I would like to delete some of the entries in my dataframe and impute them by using the remaining information by means of aregImpute function. However, when I randomly delete 25% of the data in some of the columns, some columns are left with only one single value (i.e. they are each equal to a constant number n). Then I get the following error:

Error in aregImpute(fmla, data = df_pmm_imp, n.impute = 5, nk = 0) : 
  X01154H.exp is constant

Here is a reproducible example:

df = data.frame(replicate(10,sample(0:100,1000,rep=TRUE)))
df[,10]= 0
smp_size = floor(0.25 * nrow(df))    
set.seed(123)
missing_ind = sample(seq_len(nrow(df)), size = smp_size)
df_pmm_imp[missing_ind,c(6:10)] = NA
fmla = as.formula(paste(" ~ ", paste(names(df), collapse=" +")))
impute_arg = aregImpute(fmla , data = df, n.impute=5, nk=0)

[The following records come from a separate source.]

section
/-! SUPPORT. The obligations about the bus operations: the accesses refused, the plain reads, the reads of OUT, and the
accesses that change nothing. -/

namespace Sys2Proof.Proofs

open Sys2Proof.Machine

/-- Settles O53, by induction on the number of reads: each one takes the head, or returns 0 once the FIFO is empty. -/
theorem drainReturnsPushOrder : Obligations.DrainReturnsPushOrder := by
  intro k
  induction k with
  | zero => intro s; simp [drain]
  | succ k ih =>
    intro s
    cases hfifo : s.fifo with
    | nil =>
      rw [runAll_drain_succ (exec_rdOut_of_nil hfifo), ih]
      simp [observe, hfifo, List.replicate_succ]
    | cons b rest =>
      rw [runAll_drain_succ (exec_rdOut_of_cons hfifo), ih]
      simp [observe]

/-- Settles O10: the access decodes to no instruction, and `step` refuses it for the decoder's reason. -/
theorem accessOutsideInterfaceIsRefused : Obligations.AccessOutsideInterfaceIsRefused := by
  intro s addr size data rest hlegal houtside hpending
  obtain ⟨why, hread, hwrite⟩ := decodeAccess_of_outsideInterface houtside data
  obtain hpending | hpending := hpending
  · exact ⟨why, step_of_decodeAccess_error hlegal hpending hread⟩
  · exact ⟨why, step_of_decodeAccess_error hlegal hpending hwrite⟩

/-- Settles O48: the meaning of a plain read is `observe` of its register's value. -/
theorem plainReadsReturnRegisters : Obligations.PlainReadsReturnRegisters := fun _ =>
  ⟨rfl, rfl, rfl, rfl, rfl, rfl, rfl, rfl, rfl, rfl, rfl⟩

/-- Settles O52, by whether the FIFO has a head. -/
theorem outReadRule : Obligations.OutReadRule := fun _ =>
  ⟨exec_rdOut_of_nil, fun _ _ => exec_rdOut_of_cons⟩

/-- Settles O54: the two reads are `observe` of 0, and the decoder ignores an aligned write outside CMD. -/
theorem inertAccesses : Obligations.InertAccesses := fun _ =>
  ⟨rfl, fun _ => rfl, fun _ _ => rfl, fun _ data halign hcmd => decodeWrite_ignored halign hcmd data⟩

end Sys2Proof.Proofs
end

section
/-! SUPPORT. What a command word does where no error is pending, by the checks of R91: the state that `errorOf`'s answer
leads to. -/

namespace Sys2Proof.Machine

/-- The state after an error (R55, R92): the error commit, and for CRC_MISMATCH the command's byte shifted into RX_CRC. -/
def afterError (e : ErrKind) (w : Word) (s : State) : State :=
  errorState e.code w { s with rxCrc := if e = .crcMismatch then shiftIn s.rxCrc (immField w) else s.rxCrc }

/-- `t` is what the word `w` makes of `s` when R91's checks answer `o`: no error is pending, or the error is taken. -/
def Decides (w : Word) (s : State) : Option ErrKind → State → Prop
  | none, t => t.errValid = false
  | some e, t => t = afterError e w s

/-- CRC_MISMATCH is the kind of code 7 (R89). -/
theorem ErrKind.code_eq_seven_iff (e : ErrKind) : e.code = 7#4 ↔ e = .crcMismatch := by
  cases e <;> decide

/-- Checks 4 to 6 of R91. -/
def laterErrorOf (c : Cmd) (s : State) : Option ErrKind :=
  (countError c s).orElse fun _ => if s.free < spaceNeeded c.toInstr then some .outOverflow else streamError c s

/-- A command's word passes check 2, and check 3 comes before the later ones. -/
theorem errorOf_encodeCmd (c : Cmd) (s : State) :
    errorOf (encodeCmd c) s = if legality c s.mode = .seq then some .seqError else laterErrorOf c s := by
  rw [errorOf, decodeCmd_encodeCmd]
  rfl

/-- RX_BYTE has no check of COUNT or of the FIFO's space. -/
theorem laterErrorOf_rxByte (b : Byte) (s : State) : laterErrorOf (.rxByte b) s = streamError (.rxByte b) s := rfl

# Error in aregImpute(fmla, data = df, n.impute = 5, nk = 0) : 
          X10 is constant

Is there a way to fix this problem? I understand that a constant column does not provide much information, so it might be leading to problems. However, i don't think it should prevent the whole imputation. For instance, a better practice that comes to my mind would be to assign that constant value to all of the missing variables in the column.

Thanks in advance.

  • You can delete the variable and then perform the imputation. It will work then ;) You can add it back to the data.frame in the end if you want. But what would you want with a constant variable anyway...? – Steffen Moritz Jan 20 '19 at 02:56
  • Among the many columns with missing values that I want to impute, some have only constant non-missing values. The most straightforward approach is to impute these columns with their unique observed value and proceed with this data for the rest of the imputation. However, I was hoping to find a way to do this within the function, without me having the determine those columns and fill them before feeding the data to aregImpute(). – Elif Cansu Akoğuz Jan 20 '19 at 10:52
  • This is what I am trying to do now but i keep getting errors. I tried these codes: `df = df %>% map_if(is_unique(.), ~ rep(unique(na.omit(.)), length(.))) df = df %>% map_if(is_unique(.), ~ unique(na.omit(.))) df = df %>% mutate_if(is_unique(.), ~ unique(na.omit(.))) ` I keep getting this error: `Error in probe(.x, .p) : length(.p) == length(.x) is not TRUE` – Elif Cansu Akoğuz Jan 20 '19 at 10:53

0 Answers0